However, Vero cells have given high titer of viral particles [8]. For efficient SARS-CoV-2 research, a cell line, such as Vero cells, that can easily replicate and isolate the virus is essential. These cells were isolated from the kidney epithelial cells of an African green monkey in 1963 and have been shown to not produce interferon (IFN) when infected with Newcastle disease virus, rubella virus, and other viruses [9]. A homozygous ~9 Mbp deletion on chromosome 12 causes the loss of the type I interferon (IFN-I) gene cluster and of cyclin-dependent kinase inhibitor genes [10]. The IFN deficiency allows SARS-CoV-2 to replicate in Vero cells. Among the several Vero cell clones, Vero E6 is the most widely used to replicate and isolate SARS-CoV-2 [11], because these cells highly express ACE2 on the apical membrane domain. However, the expression level of TMPRSS2, the receptor that the virus uses to prime the S protein (spike protein of SARS-CoV-2) [4], is quite low in this clone. To enhance the replication and isolation efficiencies of SARS-CoV-2 in Vero E6 cells, Matsuyama et al. have used TMPRSS2-overexpressing Vero E6 cells [12]. They reported that the viral RNA copies in the culture supernatants of these cells were >100 times higher than those of Vero E6 cells, suggesting that it would be possible to isolate higher titer virus using TMPRSS2-overexpressing Vero E6 cells.
Organoids
Organoids are composed of multiple cell types and model the physiological conditions of human organs. Because organoids have the ability to self-replicate, they are also suitable models for large-scale screening in drug discovery and disease research [13]. Besides the lung damage caused by pneumonia, SARS-CoV-2 affects several organs like the kidney [14], liver [15], and the cardiovascular system [16]. Suzuki et al. and Han et al. generated human bronchial organoids [17] or human lung organoids [18], respectively, for SARS-CoV-2 research. They showed that their organoids were permissive to the SARS-CoV-2 infection and could evaluate antiviral effects of COVID-19 candidate therapeutic compounds, including camostat [17]. Besides the lung damage caused by pneumonia, SARS-CoV-2 affects several organs like the kidney [14], liver [15], and the cardiovascular system [16]. Monteil et al. have shown that the supernatant of SARS-CoV-2 infected kidney organoids differentiated from human embryonic stem cells can efficiently infect Vero E6 cells, showing that the kidney organoids produce infectious progeny virus [19]. In addition, Zhao et al. have demonstrated that human liver ductal organoids are permissive to SARS-CoV-2 infection and support replication [20]. Interestingly, virus infection impaired the bile acid transporting functions of cholangiocytes [20]. This effect might be the reason for the bile acid accumulation and consequent liver damage in patients with COVID-19. Furthermore, it is expected that the intestine is another viral target organ [21]. Lamers et al. and Zhou et al. have reported that human intestinal organoids, which were established from primary gut epithelial stem cells, support SARS-CoV-2 replication [22,23]. Moreover, Monteil et al. have also demonstrated that SARS-CoV-2 can directly infect human blood vessel organoids differentiated from human induced pluripotent stem cells [19]. Consistently, Varga et al. confirmed the presence of viral elements within endothelial cells and an accumulation of inflammatory cells [24]. Taken together, the two studies suggest that SARS-CoV-2 infection induces endotheliitis in several organs as a direct consequence of virus involvement. However, while organoids can reproduce the pathology of COVID-19 in specific tissues on which they are modeled, they cannot reproduce the systemic symptoms associated with whole body responses to the viral infection.

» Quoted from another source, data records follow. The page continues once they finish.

/-- Settles O39: the clear before the pop and the push. -/
theorem bufferUpdate : Obligations.BufferUpdate := by
  intro s
  simp only [← fifoFull_eq_decide, ← fifoOut_eq, ← fifoIn_eq_out, ← poppedPushed_eq, ← bufNext_eq]
  exact ⟨rfl, tick_buf s⟩

/-! ## The engine's registers (R232 to R234) -/

/-- The accumulator is enabled by an accepted unit that starts a frame or belongs to one (R239, R240). -/
theorem crcCe_eq (s : State) : (currentCrcRow s).crcCe =
    (fifoIn s && ((s.cur.cstate == .idle && s.now.sinkSop) || s.cur.cstate == .copy)) := by
  rw [currentCrcRow_crcCe]
  cases fifoIn s <;> simp

theorem crcAccNext_eq (s : State) (old : Acc) :
    (if (currentCrcRow s).crcReset then crcInit s else if (currentCrcRow s).crcCe then crcNext s else old) =
      if s.cur.cstate = .reset then crcInit s
      else if (fifoIn s && ((s.cur.cstate == .idle && s.now.sinkSop) || s.cur.cstate == .copy)) = true then crcNext s
      else old := by
  simp only [currentCrcRow_crcReset, crcCe_eq, beq_iff_eq]

/-- Settles O40: the engine's wires by their formulas, and the accumulator under the row's strobes. -/
theorem crcEngineOperations : Obligations.CrcEngineOperations := by
  intro s
  simp only [← fifoFull_eq_decide, ← fifoIn_eq]
  exact ⟨rfl, next_stage (congrArg (fun crcAcc => { s.nxt with crcAcc }) (crcAccNext_eq s s.nxt.crcAcc)), rfl,
    (tick_crcAcc s).trans (crcAccNext_eq s s.cur.crcAcc), congrArg Wires.sourceError (tick_wires s)⟩

/-! ## The rows of the control machine (R237 to R240) -/

/-- A row outside RESET: it clears nothing. -/
def runningRow (next : CrcState) (crcCe : Bool) : CrcRow where
  next := next
  crcReset := false
  fifoReset := false
  crcCe := crcCe

section Rows
variable {s : State}

theorem currentCrcRow_of_reset (h : s.cur.cstate = .reset) : currentCrcRow s = rowReset := by
  simp only [currentCrcRow, h]

theorem currentCrcRow_of_begin (h : s.cur.cstate = .idle) (hin : fifoIn s = true) (hsop : s.now.sinkSop = true) :
    currentCrcRow s = runningRow .copy true := by
  simp [currentCrcRow, h, rowIdle, sinkAck, hin, hsop, sinkStb_of_fifoIn hin, runningRow]

theorem currentCrcRow_of_noBegin (h : s.cur.cstate = .idle) (hnot : ¬(fifoIn s = true ∧ s.now.sinkSop = true)) :
    currentCrcRow s = runningRow .idle false := by
  have hbegins : (s.now.sinkStb && s.now.sinkSop && sinkAck s) = false := by
    rw [Bool.eq_false_iff, sinkAck, ne_eq, Bool.and_eq_true, Bool.and_eq_true]
    exact fun hall => hnot ⟨hall.2, hall.1.2⟩
  simp [currentCrcRow, h, rowIdle, hbegins, runningRow]

theorem currentCrcRow_of_taken (h : s.cur.cstate = .copy) (hin : fifoIn s = true) :
    currentCrcRow s = runningRow (if s.now.sinkEop = true then .reset else .copy) true := by
  simp [currentCrcRow, h, rowCopy, sinkAck, hin, sinkStb_of_fifoIn hin, runningRow]

theorem currentCrcRow_of_stalled (h : s.cur.cstate = .copy) (hin : fifoIn s = false) :
    currentCrcRow s = runningRow .copy false := by
  simp [currentCrcRow, h, rowCopy, sinkAck, hin, runningRow]

end Rows

/-- The primed registers with what a row of the checker commands. -/
def commandedCrc (row : CrcRow) (s : State) (n : Regs) : Regs :=
  { n with
    cstate := row.next
    crcAcc := if row.crcReset then crcInit s else if row.crcCe then crcNext s else n.crcAcc
    buf := if row.fifoReset then [] else poppedPushed s }

theorem commandedCrc_currentCrcRow (s : State) (n : Regs) : commandedCrc (currentCrcRow s) s n = stageCrcRow s n :=
  (stageCrcRow_eq s n).symm

/-- A row performed in its state: what it commands, its strobes, and its successor at the commit. -/
theorem crcRow_performed {k : CrcState} {s : State} {row : CrcRow} (hstate : s.cur.cstate = k) (hrow : currentCrcRow s = row)
    (hreset : row.fifoReset = row.crcReset) :
    (.next (performCrcRow k s) : Result) = .next (afterCrcRow s (commandedCrc row s s.nxt) row.crcReset row.crcCe) ∧
      (tick s).cur.cstate = row.next := by
  have hstage : stageCrcRow s s.nxt = commandedCrc row s s.nxt := by rw [← hrow, commandedCrc_currentCrcRow]
  have hdrive : driveCrcRow s s.wires = (afterCrcRow s (commandedCrc row s s.nxt) row.crcReset row.crcCe).wires := by
    rw [driveCrcRow, hrow, hreset]
    rfl
  have hperform : performCrcRow k s = inTick s (stageCrcRow s s.nxt) (driveCrcRow s s.wires) :=
    performCrcRow_inTick_selected s.nxt s.wires hstate
  refine ⟨?_, hrow ▸ tick_cstate s⟩
  rw [hperform, hstage, hdrive]
  rfl

theorem busy_eq_decide (s : State) : busy s = decide (s.cur.cstate ≠ .idle) := by
  rw [Bool.eq_iff_iff, decide_eq_true_iff, busy, bne_iff_ne]

/-- Settles O42: one row for each state, handshake and mark, performed in its state. -/
theorem checkerRows : Obligations.CheckerRows := by
  intro s
  simp only [← fifoFull_eq_decide, ← fifoOut_eq, ← fifoIn_eq, ← poppedPushed_eq, ← busy_eq_decide]
  refine ⟨fun h => crcRow_performed h (currentCrcRow_of_reset h) rfl, fun h hin hsop => ?_, fun h hnot => ?_,
    fun h hin => ?_, fun h hin => ?_, rfl, congrArg Wires.busy (tick_wires s)⟩
  · exact crcRow_performed h (currentCrcRow_of_begin h hin hsop) rfl
  · exact crcRow_performed h (currentCrcRow_of_noBegin h hnot) rfl
  · exact crcRow_performed h (currentCrcRow_of_taken h hin) rfl
  · exact crcRow_performed h (currentCrcRow_of_stalled h hin) rfl

/-! ## Back-pressure (R231) -/

section Stalled
variable {s : State}

theorem fifoOut_of_not_fifoIn (h : fifoIn s = false) : fifoOut s = false :=
  Bool.eq_false_iff.mpr fun hout => Bool.eq_false_iff.mp h (fifoIn_of_fifoOut hout).1

/-- Where no unit is accepted the checker keeps its state, accumulator and buffer. -/
theorem tick_of_stalled (hrun : s.cur.cstate ≠ .reset) (hin : fifoIn s = false) :
    (tick s).cur.buf = s.cur.buf ∧ (tick s).cur.crcAcc = s.cur.crcAcc ∧ (tick s).cur.cstate = s.cur.cstate := by
  have hrow : currentCrcRow s = runningRow s.cur.cstate false := by
    cases h : s.cur.cstate with
    | reset => exact absurd h hrun
    | idle => exact currentCrcRow_of_noBegin h fun hbegin => Bool.eq_false_iff.mp hin hbegin.1
    | copy => exact currentCrcRow_of_stalled h hin
  refine ⟨?_, ?_, ?_⟩
  · rw [tick_buf, bufNext_eq, if_neg hrun, poppedPushed_eq, hin, fifoOut_of_not_fifoIn hin]
    exact List.append_nil _
  · rw [tick_crcAcc, hrow]; rfl
  · rw [tick_cstate, hrow]; rfl

end Stalled

/-- Settles O43: a full buffer accepts nothing without a consumer, and where nothing is accepted nothing moves. -/
theorem backPressureHolds : Obligations.BackPressureHolds := by
  intro s hlevel hack hrun
  have hfull : fifoFull s = true := (fifoFull_eq_decide s).trans (decide_eq_true hlevel)
  have hin : fifoIn s = false := by rw [fifoIn_eq, hfull, hack]; exact Bool.and_false _
  have hstb : sourceStb s = s.now.sinkStb := by rw [sourceStb, hfull, Bool.and_true]
  exact ⟨(congrArg Wires.sourceStb (tick_wires s)).trans hstb,
    (congrArg Wires.fifoOut (tick_wires s)).trans (fifoOut_of_not_fifoIn hin),
    (congrArg Wires.fifoIn (tick_wires s)).trans hin, (congrArg Wires.sinkAck (tick_wires s)).trans hin,
    tick_of_stalled hrun hin⟩

end Sys2Proof.Proofs
end

section
/-! PROOFS. Proofs/CrcEngine.lean: the statements of 44_crc_checker.md R235 and R236: what the engine's parameters are, and that
the reference engine meets the contract, with the complement of a payload's fold as its check sequence. -/

namespace Sys2Proof.Proofs

open Sys2Proof.Machine Sys2Proof.Safety

/-! ## The parameters of a configuration -/

/-- `crc_update` of the reference engine for units of one width. -/
def refUnit (w : DataWidth) (acc : Acc) (u : DataUnit) : Acc := refUpdate acc u w.bits

section Reference
variable {s : State}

Animal Models for SARS-CoV-2 Research
The complex pathophysiology of the disease will only be understood by reproducing tissue-specific and systemic virus–host interactions. While cell lines and organoids are faster systems to study the virus and its interactions inside host cells, these can only reproduce the symptoms of COVID-19 in a specific cell type or organ, respectively. However, the pathology of COVID-19 can be reproduced and observed in a tissue-specific and systemic manner in animal models. Several different animals are being used to study the disease and to test candidate therapeutic compounds (Table 1 and Figure 1).
Small Animals
One of the works that set the pace for discovery of animal models was by Zhou et al. who conducted SARS-CoV-2 infection experiments using HeLa cells that expressed ACE2 proteins taken from multiple animal species, from mice to humans [11]. Interestingly, SARS-CoV-2 could use all ACE2 proteins, except for mouse ACE2. Therefore, Bao et al. used transgenic mice that express human ACE2 [25]. The team found that such mice, after SARS-CoV-2 infection, showed weight loss, virus replication in the lungs, and interstitial pneumonia [25]. In the search of alternative small animal models, molecular docking studies were performed on the binding between ACE2 of various mammals and the S protein of SARS-CoV-2, with the finding that the Syrian hamster might be suitable [26]. After infection, these hamsters show rapid breathing, weight loss, and alveolar damage with extensive apoptosis [26].
Large Animals
Small animals like mice and Syrian hamster are advantageous to study SARS-CoV-2, as they reproduce faster; however, to faithfully reproduce COVID-19 pathology in humans, larger animal models are preferred. Kim et al. reported nonlethal acute bronchiolitis in the lungs of a ferret model [27]. Another study showed that SARS-CoV-2 can replicate in ferrets and cats, but not in pigs, chickens, and ducks [28]. Based on these findings, it is recommended to use ferrets and cats when selecting large experimental animals rather than rodents.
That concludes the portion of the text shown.